Since it’s a fifteen-hour flight, I get to hang around with the girls, a little hungover for the day, then by early afternoon I head to the penthouse to shower and change.

By 7 p.m. I am waiting for him in his apartment, wandering around a little bit and fixing my things. I don’t want my Rachel Invasion to wear on him too soon, and I was a little less careful when I had a bedroom all to myself.

Exhaustion wears me down. But if my head touches our bed, I’ll be asleep. I curl in the seating area in the living room, with a perfect view of the elevators to one side and Chicago to the other, and stare out the window, watching the flickering city lights as I doze off.

I hear the elevator ting and I perk up as adrenaline shoots me to my feet.

It’s like electricity ignites in the room the moment Malcolm steps into the penthouse.
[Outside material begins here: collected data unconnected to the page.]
-- ==== Sys2Proof/Machine/Ends.lean ====
section
/-! DEFINITION. The end of an order by an error status, and traps (06). -/

namespace Sys2Proof.Machine

/-- The suspended job of lane l has waited for the job that leaves it (11 R245). -/
def addSuspension (l us : Nat) (s : State) : State :=
  match (look l s.eng.lanes.susp).bind s.eng.lanes.job with
  | some long => putLane { long with suspT := long.suspT + us } s
  | none => s

/-- A run of lane l has ended without a fault: one operation of its channel (16 R363). -/
def countRun (l : Nat) (s : State) : State := setChan (24 + l) { s.chan (24 + l) with ops := (s.chan (24 + l)).ops + 1 } s

/-- Jobs that satisfy p leave the engines; decryptions among them have their destinations scrubbed, and the units they
held go on with other work (R125, R204, R244, R245). -/
def dropJobs (p : Job → Bool) (s : State) : State :=
  let gone := s.eng.vat.jobs.filter p
  let s := gone.foldl (fun s j => scrubJob j s) s
  let s := (s.eng.lanes.runs).foldl (fun s r =>
    ((s.eng.lanes.job r.job).filter p).elim s fun j => countRun r.unit (addSuspension r.unit j.estT s)) s
  engFill { s with eng := { s.eng with
    vat := s.eng.vat.drop p, digest := s.eng.digest.drop p, lanes := s.eng.lanes.drop p
    compares := s.eng.compares.filter fun j => !p j
    staged := s.eng.staged - ((gone.filter (·.reserved)).map Job.stagedBytes).sum } }

/-- Card requests of a frame's order are asked to stop at their next boundary (R101, R125). -/
def markFrameCards (uid : Nat) (s : State) : State :=
  { s with cards := { s.cards with ch := s.cards.ch.map fun k => { k with
      queue := k.queue.map fun q => match q.ref with
        | .token _ _ u _ => if u == uid then { q with stop := true } else q
        | _ => q } } }

/-- The order of a frame ends at once with an error status, and its work with it: a failure of host-memory access, a
host-link reset and GUARD wait for no boundary (R75, R77; 09 R206). -/
def cutFrame (c f : Nat) (st : Status) (bytes : Nat) (s : State) : State :=
  match s.frame c f with
  | none => s
  | some fr =>
    let s := freeFrame c f fr.uid (dropJobs (Job.ofFrame fr.uid) (markFrameCards fr.uid s))
    complete fr.uid st fr.lastEpoch 0 bytes s

/-- The order of a frame ends with an error status: the frame runs no further, its open presses are abandoned, its
committed presses stand, its busy work stops at its next boundary, and the completion follows (R101, R125). -/
def endFrame (c f : Nat) (st : Status) (s : State) : State :=
  match s.frame c f with
  | none => s
  | some fr =>
    if fr.ending.isSome then s
    else
      let s := setFrame c f (some { fr with
        ending := some st, exiting := none, wait := none, pressing := false, presses := Vector.replicate 4 none })
        { s with press := { s.press with bufUsed := s.press.bufUsed - fr.openReserve } }
      let s := if (s.core c).running.map (·.val) = some f then yieldCore c s else s
      tryEnd c f (stopJobs (Job.ofFrame fr.uid) (markFrameCards fr.uid s))

/-- A trap (R125). In A or J mode it ends the order; in S mode it abandons the open presses (R151), writes the trap
record and enters the handler, whose address the spec does not give (a free value, log 4). -/
def trap (c f : Nat) (cause : Cause) (addr : Nat) (s : State) : State :=
  match s.frame c f with
  | none => s
  | some fr =>
    let rec0 := (f * 16 + c) * 2 ^ 32 + cause.status.code * 2 ^ 16 + fr.mode.code * 2 ^ 8 + cause.code
    let s := { s with tp := ⟨BitVec.ofNat 64 rec0, fr.pc.zeroExtend 64, BitVec.ofNat 64 addr⟩ }
    if fr.mode == .s then
      let (h, s) := s.freeNat
      setFrame c f (some { fr with pc := BitVec.ofNat 32 (4 * h), presses := Vector.replicate 4 none, h := Vector.replicate 16 .empty })
        { s with press := { s.press with bufUsed := s.press.bufUsed - fr.openReserve } }
    else endFrame c f cause.status s

end Sys2Proof.Machine
end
I see him, he sees me. The air heats and crackles like a live thing, leaping in arcs from him to me, from me to him. His gaze latches on to mine and my heart dances as I stare at him with homesickness and longing and happiness times a million.
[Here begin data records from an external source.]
-- ==== Sys2Proof/Machine/RindOps.lean ====
section
/-! DEFINITION. The Rind's response tiers: ALERT, GUARD, ERASE, and the dual-rail rate monitor (16). -/

namespace Sys2Proof.Machine

/-- The tier a trip of class c takes now (R351, R355): 1 ALERT, 2 GUARD, 3 ERASE, 0 disabled. -/
def State.tierOf (s : State) (c : Nat) : Nat :=
  match s.vault.lc with
  | .manufacture | .test | .retired => if s.active.tamper.tiers.getD c 0 = 0 then 0 else 1
  | _ =>
    if c = 8 ∧ s.power.st ≠ .battery then 1 else (s.active.tamper.tiers.getD c 0).toNat

/-- Class c is sensed in the present power state (R348, R350, R351); of class 9, `detail` 1 is the XT32_IN check, the
only one outside ACTIVE and IDLE, and of classes 11 and 12 it is the number of the loop or switch, which is enabled. -/
def State.senses (s : State) (c : Nat) (detail : Nat) : Bool :=
  let awake := s.awake
  if s.power.st == .off then false
  else if c = 5 ∨ c = 6 ∨ c = 10 then awake
  else if c = 7 then awake && (List.range 4).any fun i =>
      s.active.roles.getD i 0 != 0 && ((s.card i).st == .identifying || (s.card i).st == .identified)
  else if c = 9 then awake || detail == 1
  else if c = 11 then decide (detail < 4) && bit s.active.tamper.loops.toNat detail
  else if c = 12 then decide (detail < 4) && bit s.active.tamper.switches.toNat detail
  else true

/-- The Brine state word's save count; a lost word counts from 0. -/
def State.saveCount (s : State) : Nat := (s.brine.word.read.getD 1) / 256

/-- A complete save (R266): every durable copy written and the state word CLEAN with the save count plus 1. Under debug
and in a start in GUARD the Brine is not loaded, and stays as it is (R60, R362). A retired bank 0 takes no save, and the
state word stays (R274). -/
def saveBrine (s : State) : State :=
  if s.debugBars || s.bankRetired 0 then s
  else
    let s1 := wakeBank 0 (writeDurable s)
    { s1 with brine := { s1.brine with word := s1.brine.word.update ((s.saveCount + 1) * 256) } }

/-- Step 2 of GUARD (R357): the working keys, the session-store key and the state keys are zeroised. -/
def zeroise (s : State) : State :=
  { s with keys := { s.keys with sessionKey := none, stateKeys := none }
           eng := { s.eng with schedules := [] } }

/-- Every card request of channel ch ends with the status given, those waiting for their press too (R343). A request
past its commit is finished at the next identification. -/
def dropCards (st : Status) (ch : Nat) (s : State) : State :=
  let k := s.card ch
  let open_ := k.queue.filter fun r => r.phase != .home && r.phase != .applied
  let s := setCard ch { k with queue := [] } s
  open_.foldl (fun s r => cardOutcome ch r st 0 0 s) s

/-- The books forget the seals and wheels that wait (R299 closes a merged wheel at the next start). -/
def dropWheels (s : State) : State := { s with books := s.books.map fun k => { k with wheels := [], waiting := [] } }

/-- Steps 3 to 7 of GUARD (R357, R358). With `saved` the Brine is saved already (R361). -/
def guardSteps (saved : Bool) (s : State) : State :=
  let s := dropJobs (fun _ => true) { s with welt := { s.welt with waits := [] } }
  let s := depart s
  let s := (List.range 4).foldl (fun s c => dropCards .guardActive c s) s
  let s := (List.range 8).foldl (fun s c =>
    (List.range 4).foldl (fun s f => cutFrame c f .guardActive 0 s) s) s
  let s := { s with press := { s.press with queue := [], bufUsed := 0 }
                    eng := { s.eng with streams := [], retained := [], staged := 0 }
                    loaned := [] }
  let s := applyAll (dropWheels s)
  let s := if saved then s else raiseSample 273 (saveBrine s)
  let s := s.orders.foldl (fun s o => refuse o.uid .guardActive s) s
  let s := if s.mb.busy then mbFinish 6 .guardActive [] s else s
  endSessions (fun _ => true) { s with rind := { s.rind with wiping := true } }

/-- The log write in progress at a trip ends at its commit point (R357 step 4), after the departure of 17 R383: its press
takes effect, and its order completes as every order does, with GUARD_ACTIVE (R358). -/
def endLogInGuard (s : State) : State :=
  let s := depart { s with welt := { s.welt with waits := [] } }
  let bare (q : List Press) : List Press := match s.nextPress with
    | none => q
    | some p => updFirst (fun x => x == p) (fun x => { x with origin := .none, log := none, report := none, outs := [] }) q
  zeroise (pressCommit .good { s with press := { s.press with queue := bare s.press.queue } })

/-- GUARD entered by a trip of class c in ACTIVE or IDLE (R357, R358), or at an exit from DORMANT (R361). With `logWrite`
the press at the head is in its log write. -/
def guardTrip (c : Nat) (s : State) (saved : Bool := false) (logWrite : Bool := false) : State :=
  let s := zeroise (raiseSample 272 { s with rind := { s.rind with guard := true, cls := BitVec.ofNat 4 c }
                                             smb := { s.smb with alert := true } })
  guardSteps saved (if logWrite then endLogInGuard s else s)

/-- ERASE (R360): step 2 of GUARD, the root vault erased, then GUARD. -/
def eraseTrip (c : Nat) (s : State) (logWrite : Bool := false) : State :=
  let s := retireDevice 2 0 (zeroise (depart { s with welt := { s.welt with waits := [] } }))
  if s.rind.guard then { s with rind := { s.rind with cls := BitVec.ofNat 4 c } } else guardTrip c s false logWrite

/-- A tripped oscillator cross-check (R352): REFOSC_IN loses qualification; XT32_IN, with REFOSC_IN not qualified,
costs T its accuracy. -/
def oscillatorTrip (detail : Nat) (s : State) : State :=
  if detail = 0 then quietTime { s with time := { s.time.lose with refTripped := true } }
  else if detail = 1 then
    let t := { s.time with xtTripped := true }
    quietTime { s with
      time := t.onInternal
      power := { s.power with soleInvalid := s.power.soleInvalid || (s.power.st == .battery && !t.qualified) } }
  else s

/-- A trip of class c takes tier `tier` (R355 to R361). -/
def respond (c tier : Nat) (detail : BitVec 32) (s : State) (logWrite : Bool := false) : State :=
  match s.power.st with
  | .battery | .inReset =>
    let s := rindLog c tier (b2n (tier == 2)) detail s
    if tier = 3 then retireDevice 2 0 (zeroise s)
    else if tier = 2 then { s with rind := { s.rind with latchedTrip := some (Fin.ofNat 13 c) } }
    else s
  | .dormant =>
    let s := rindLog c tier 0 detail s
    if tier = 1 then raise 271 s
    else
      let s := raise 272 { s with keys := { s.keys with bootNonce := none }, ev := { s.ev with wakeExit := true } }
      if tier = 3 then
        let s := retireDevice 2 0 (zeroise s)
        { s with rind := { s.rind with guard := true, cls := BitVec.ofNat 4 c, wiping := true } }
      else { s with rind := { s.rind with latchedTrip := some (Fin.ofNat 13 c) } }
  | _ =>
    let s := rindLog c tier 0 detail s
    if tier = 1 then raiseSample 271 s
    else
      let s := sample 271 s
      if tier = 3 then eraseTrip c s logWrite else if s.rind.guard then s else guardTrip c s false logWrite

/-- One invalid code word (R353): ALERT when the sliding window's count reaches the alert count, the class's tier when
it reaches the guard count. -/
def detection (s : State) : State :=
  let s := sampleTime s
  let a := s.active.tamper
  let ds := s.time.t :: s.rind.detections.filter fun d => decide (s.time.t < d + a.windowUs * second / 1000000)
  let s := { s with rind := { s.rind with detections := ds } }
  let n := ds.length
  if n = a.guardCount then
    respond 10 (s.tierOf 10) (BitVec.ofNat 32 n) { s with rind := { s.rind with
      tripped := 10 :: s.rind.tripped.filter (· != 10) } }
  else if n = a.alertCount then respond 10 1 (BitVec.ofNat 32 n) s
  else s

end Sys2Proof.Machine
end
The air of confidence around him radiates like a power line, lures me like a flame in the dark.

He drops his luggage. “Wow, look at you.”

There’s a jolt of excitement in me when I recognize the admiration in his voice. I’m wearing one of his white button-down shirts for sleep but it never ceases to amaze him. I rasp, “Look at you.”

“How are you, Rachel?”

A wave of intense feelings overtakes me as I nod over his concern. “How are you?”

“Good.” The prolonged anticipation of the moment before he walks forward to take me in his arms is almost unbearable. We exchange a huge hug. A hug that is tight and warm and goes on for a minute, telling me that he missed me. His nearness kindles me to a burn as I savor the strength and warmth of his embrace. He smells of the leather of his brand-new airplane. And wood. And soap. And Saint. Oh god, Saint.

“Glad to be home.”

“Really?”

The truth in his eyes is nearly heartrending. “Really.” He smiles down at me as he spreads a hand on my face to brush my hair back, then he opens his other hand on the small of my back and smashes me to his chest to greedily fit his lips to mine. I’m all too willing. Ready. Soft. And warm.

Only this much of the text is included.